Given data Start Marker

/-- The SI SRAM bytes from `pa`, each byte decoded alone and counted in MIU_SICNT (R406); none when one is uncorrectable. -/
def siRead (pa len : Nat) (s : State) : Option (List Byte) × State :=
  let outs := (List.range len).map fun i => eccDecode (s.wrong (pa + i))
  let cor := (outs.filter fun o => o.corrected).length
  let bad := (outs.filter fun o => o.bad).length
  let s1 := if cor = 0 then s else s.countUp MIU_SICNT 15 0 cor
  let s2 := if bad = 0 then s1 else s1.countUp MIU_SICNT 31 16 bad
  (if bad = 0 then some ((List.range len).map fun i => readByte s (pa + i)) else none, s2)

/-- The response codes of R308. -/
abbrev Resp := Nat
/-- OKAY (R308). -/
def rOKAY : Resp := 0
/-- DECODE (R308). -/
def rDECODE : Resp := 1
/-- TARGET (R308). -/
def rTARGET : Resp := 2
/-- COLLIDE (R308). -/
def rCOLLIDE : Resp := 3
/-- ECC (R308). -/
def rECC : Resp := 4
/-- LINK (R308). -/
def rLINK : Resp := 5

/-- How an access ends: it waits, or it is answered with a response and, for a read, its bytes. -/
inductive BusRes where
  | wait
  | done (resp : Nat) (bytes : List Byte)
  deriving DecidableEq, Repr

/-- The bank groups that an access to the Erg touches are all in service. -/
def ergInService (s : State) (pa len : Nat) : Bool := (wordsOf pa len).all fun wa => !groupOos s (ergGroup s wa)

/-- The bank groups in service that an access to the Erg touches are all ready. -/
def ergIsReady (s : State) (pa len : Nat) : Bool :=
  (wordsOf pa len).all fun wa => groupOos s (ergGroup s wa) || groupReady s (ergGroup s wa)

/-- How many of `len` bytes at `pa` lie in the same memory as the first: the Erg, or the DRAM that the controller answers (R12, R14). -/
def insideLen (s : State) (pa len : Nat) : Nat :=
  if isErg pa then Nat.min len (0x3000000 - pa)
  else if isDram s pa then Nat.min len ((if s.rb DMC_STAT 31 then 0x100000000 + dramSize s else 0x900000000) - pa)
  else len

/-- A read at T0 or T1 through port X or the DMC (R278, R284, R286, R288, R289). -/
def localRead (pa len : Nat) (s : State) : BusRes × State :=
  if len ≠ insideLen s pa len then (.done rDECODE [], s)
  else if isErg pa then
    if !ergInService s pa len then (.done rTARGET [], s)
    else if !ergIsReady s pa len then (.wait, s)
    else match ergRead 1 pa len s with
      | (some b, s1) => (.done rOKAY b, s1)
      | (none, s1) => (.done rECC [], s1)
  else if isDram s pa then
    if !s.rb DMC_STAT 31 then (.done rTARGET [], s)
    else match dramRead 0 pa len s with
      | (some b, s1) => (.done rOKAY b, s1)
      | (none, s1) => (.done rECC [], s1)
  else (.done rDECODE [], s)

/-- A write at T0 or T1, with the Erg words that lose a collision named (R280, R291). An access of one or two words is refused when
either is out of service (R278); of a longer burst the other words are performed (R308). -/
def regionWrite (pa : Nat) (bytes : List Byte) (coll : List Nat) (s : State) : BusRes × State :=
  if isErg pa then
    if !ergInService s pa bytes.length && decide (bytes.length ≤ 8) then (.done rTARGET [], s)
    else if !ergIsReady s pa bytes.length then (.wait, s)
    else (.done (if !ergInService s pa bytes.length then rTARGET else if collides pa bytes.length coll then rCOLLIDE else rOKAY) [],
      ergWrite pa bytes coll s)
  else if isDram s pa then
    if !s.rb DMC_STAT 31 then (.done rTARGET [], s)
    else match dramWrite pa bytes s with
      | (false, s1) => (.done rOKAY [], s1)
      | (true, s1) => (.done rECC [], s1)
  else (.done rDECODE [], s)

/-- A write at T0 or T1: one that runs past the end of the Erg or of the mapped DRAM writes the bytes inside and ends with DECODE (R12, R14). -/
def localWrite (pa : Nat) (bytes : List Byte) (coll : List Nat) (s : State) : BusRes × State :=
  let n := insideLen s pa bytes.length
  if n = bytes.length then regionWrite pa bytes coll s
  else match regionWrite pa (bytes.take n) coll s with
    | (.wait, s1) => (.wait, s1)
    | (_, s1) => (.done rDECODE [], s1)

/-- What the beats of a read at T0, T1 or SI SRAM return: no data for a word in which a byte that the read needs is uncorrectable (R308). -/
def beatData (pa len : Nat) (s : State) : List (Option Byte) :=
  let failing := fun wa =>
    if isErg pa || isSiSram pa then (List.range 8).any fun k =>
      decide (pa ≤ wa + k) && decide (wa + k < pa + len) && (eccDecode (s.wrong (wa + k))).bad
    else decide (2 ≤ smGet zeroDefault s.dramErr wa)
  (List.range len).map fun i =>
    if failing ((pa + i) / 8 * 8) then none else some (if isErg pa || isSiSram pa then readByte s (pa + i) else s.byte (pa + i))

/-- The combination an atomic writes: SWAP, ADD, AND, OR by FN (R203). -/
def atomFn (fn : Nat) (old v : Word) : Word :=
  match fn with
  | 0 => v | 1 => old + v | 2 => old &&& v | _ => old ||| v

/-- An atomic at T0 or T1: the old word, and the combination written unless its write collides (R203, R279). -/
def localAtomic (pa fn : Nat) (v : Word) (coll : Bool) (s : State) : BusRes × State :=
  match localRead pa 4 s with
  | (.done 0 b, s1) =>
    match localWrite pa (leBytes 4 (atomFn fn (leWord b) v).toNat) (if coll then [pa / 8 * 8] else []) s1 with
    | (.done r _, s2) => (.done r b, s2)
    | (.wait, s2) => (.wait, s2)
  | r => r

end Sys2Proof.Machine
end

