-- ==== Sys2Proof/Machine/VseOps.lean ====
section
/-! DEFINITION. What the vector operations compute on the elements of their streams (R73 to R86, R133, R135 to R142, R147).

An element is the number its bits spell; a complex element holds its imaginary part above its real part (R83). -/
namespace Sys2Proof.Machine

/-- What an operation needs of its instruction: the types of A, B, C and D, the rounding, SUB, IMM, EA and LEN. -/
structure VEnv where
  ta : Ty
  tb : Ty
  tc : Ty
  td : Ty
  rm : Rm
  sub : Nat
  imm : Nat
  ea : Nat
  len : Nat
  deriving DecidableEq, Repr

/-- The elements of an instruction's streams, its mask (all ones without one) and the accumulators. -/
structure VIn where
  a : List Nat
  b : List Nat
  c : List Nat
  m : List Bool
  acc : List EauAcc
  deriving DecidableEq, Repr

/-- What an instruction yields: destination elements with their flags in ascending index, flags raised at intake by element, accumulators
with their new contents, and the count that VCOMP reports. -/
structure VOut where
  d : List (Nat × Res)
  intake : List (Nat × FFlags)
  accs : List (Nat × EauAcc)
  count : Nat
  deriving DecidableEq, Repr

/-- Destination elements alone. -/
def VOut.elems (d : List (Nat × Res)) : VOut := ⟨d, [], [], 0⟩

/-- Element `i` of a stream, 0 past its end. -/
def elt (l : List Nat) (i : Nat) : Nat := l.getD i 0

/-- The mask at `i`. -/
def VIn.on (v : VIn) (i : Nat) : Bool := v.m.getD i true

/-- The indices below `n` that the mask lets through. -/
def VIn.live (v : VIn) (n : Nat) : List Nat := (List.range n).filter v.on

/-- An operation on each element by itself (R33, R40). -/
def perElem (f : VEnv → Nat → Nat → Nat → Res) (e : VEnv) (v : VIn) : VOut :=
  .elems ((v.live e.len).map fun i => (i, f e (elt v.a i) (elt v.b i) (elt v.c i)))

/-- A result without flags. -/
def plainRes (x : Nat) : Res := (x, 0)

/-- A truth value as a BIT element. -/
def bitRes (b : Bool) : Res := (b2n b, 0)

/-- The shift count: B, or IMM[5:0] with SUB[0] (R76). -/
def shiftCount (e : VEnv) (b : Nat) : Nat := if e.sub % 2 = 1 then e.imm % 64 else b

/-- The sign of a vector IMM (VCVTX, R77). -/
def immSigned (e : VEnv) : Int := sgn 10 e.imm

/-- The NaN rule that SUB[0] selects (R77). -/
def byNumber (e : VEnv) : Bool := e.sub % 2 == 1

/-! ### Complex elements (R83) -/

/-- The real part. -/
def cRe (t : Ty) (x : Nat) : Nat := x % 2 ^ tyBits t

/-- The imaginary part. -/
def cIm (t : Ty) (x : Nat) : Nat := x / 2 ^ tyBits t

/-- A complex element from its parts' results. -/
def cRes (t : Ty) (re im : Res) : Res := (re.1 % 2 ^ tyBits t + im.1 * 2 ^ tyBits t, re.2 ||| im.2)

/-- conj(A) as an operand: the sign of Im A flipped, but that of a NaN kept (R77, R125). -/
def cConj (t : Ty) (x : Nat) : Nat :=
  let im := cIm t x
  cRe t x + (if (decTy t im).isNan then im else (numNeg t .rne false im).1) * 2 ^ tyBits t

/-- A part of a result that is a NaN, quieted (R125). -/
def quietPart (t : Ty) (x : Nat) : Nat := if (decTy t x).isNan then quiet t x else x

/-- VCONJ: conj(A), each part that is a NaN quieted, no flag (R77, R78, R125). -/
def conjRes (t : Ty) (x : Nat) : Res :=
  let y := cConj t x
  plainRes (quietPart t (cRe t y) + quietPart t (cIm t y) * 2 ^ tyBits t)

/-- The product of R83: in each part the inner product is rounded first. -/
def cMul (t : Ty) (rm : Rm) (a b : Nat) : Res :=
  let p := numMul t rm false (cIm t a) (cIm t b)
  let q := numMul t rm false (cIm t a) (cRe t b)
  let re := numFma t t rm false false true (cRe t a) (cRe t b) p.1
  let im := numFma t t rm false false false (cRe t a) (cIm t b) q.1
  cRes t (re.raise p.2) (im.raise q.2)

/-- The sum of two complex elements, or the difference, each part rounded. -/
def cAdd (t : Ty) (rm : Rm) (sub : Bool) (a b : Nat) : Res :=
  cRes t (numAdd t rm false sub (cRe t a) (cRe t b)) (numAdd t rm false sub (cIm t a) (cIm t b))

/-- A + j × B, or A − j × B when `minus`, each part rounded (R84). -/
def cAddJ (t : Ty) (rm : Rm) (minus : Bool) (a b : Nat) : Res :=
  cRes t (numAdd t rm false (!minus) (cRe t a) (cIm t b)) (numAdd t rm false minus (cIm t a) (cRe t b))

/-! ### Operations by element -/

/-- VCLAMP: min(max(A, B), C) (R77). -/
def clampRes (e : VEnv) (a b c : Nat) : Res :=
  let m := numMinMax e.ta true false a b
  (numMinMax e.ta false false m.1 c).raise m.2

/-- VLERP: fma(C, B − A, A) with B − A rounded first; a NaN operand is taken in the order A, B, C (R77, R125).
    DESIGN CHOICE: where C alone is a NaN the flags of the first rounding (NX, OF, and NV of infinity − infinity) are not raised (log 33). -/
def lerpRes (e : VEnv) (a b c : Nat) : Res :=
  match nanRes e.ta [a, b, c] with
  | some r => r
  | none =>
    let d := numAdd e.ta e.rm false true b a
    (numFma e.ta e.ta e.rm false false false c d.1 a).raise d.2

/-- VZCROSS: both nonzero, not NaN and of opposite sign (R77). -/
def crosses (t : Ty) (a b : Nat) : Bool :=
  let x := decTy t a
  let y := decTy t b
  !x.isNan && !y.isNan && !x.isZero && !y.isZero && (x.neg != y.neg)

/-- VDIV: of integers or of floats (R76, R147). -/
def divRes (e : VEnv) (a b : Nat) : Res := if isInt e.ta then intDiv e.ta a b else fltDiv e.ta e.rm a b

/-- An operation with A[i] and A[i − 1], C[0] standing in place of A[−1] (R80). -/
def withPrev (f : VEnv → Nat → Nat → Res) (e : VEnv) (v : VIn) : VOut :=
  .elems ((v.live e.len).map fun i => (i, f e (elt v.a i) (if i = 0 then elt v.c 0 else elt v.a (i - 1))))

/-! ### Masks, counts and packing -/

/-- VCOMP: the selected elements packed, and their count (R77, R85). -/
def compOut (e : VEnv) (v : VIn) : VOut :=
  let sel := v.live e.len
  { VOut.elems ((List.range sel.length).zip (sel.map fun i => plainRes (elt v.a i))) with count := sel.length }

/-- VEXPD: the k-th selected position holds the k-th element of A (R77, R85). -/
def expdOut (e : VEnv) (v : VIn) : VOut :=
  let sel := v.live e.len
  .elems ((List.range sel.length).zip sel |>.map fun p => (p.2, plainRes (elt v.a p.1)))

/-- The first one of A among LEN elements. -/
def firstOne (e : VEnv) (v : VIn) : Option Nat := (List.range e.len).find? fun i => elt v.a i == 1

/-- VMCNT (R77). -/
def mcntOut (e : VEnv) (v : VIn) : VOut :=
  if e.len = 0 then .elems [] else .elems [(0, plainRes ((List.range e.len).countP fun i => elt v.a i == 1))]

/-- VMFIRST (R77). -/
def mfirstOut (e : VEnv) (v : VIn) : VOut :=
  if e.len = 0 then .elems []
  else .elems [(0, plainRes (match firstOne e v with | some i => i | none => 2 ^ tyBits e.td - 1))]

Given data End Marker

__Exercise goal__: When you find a line in the records that contains the word "quieted", copy it.

__Exercise result__:
/-- A part of a result that is a NaN, quieted (R125). -/
/-- VCONJ: conj(A), each part that is a NaN quieted, no flag (R77, R78, R125). -/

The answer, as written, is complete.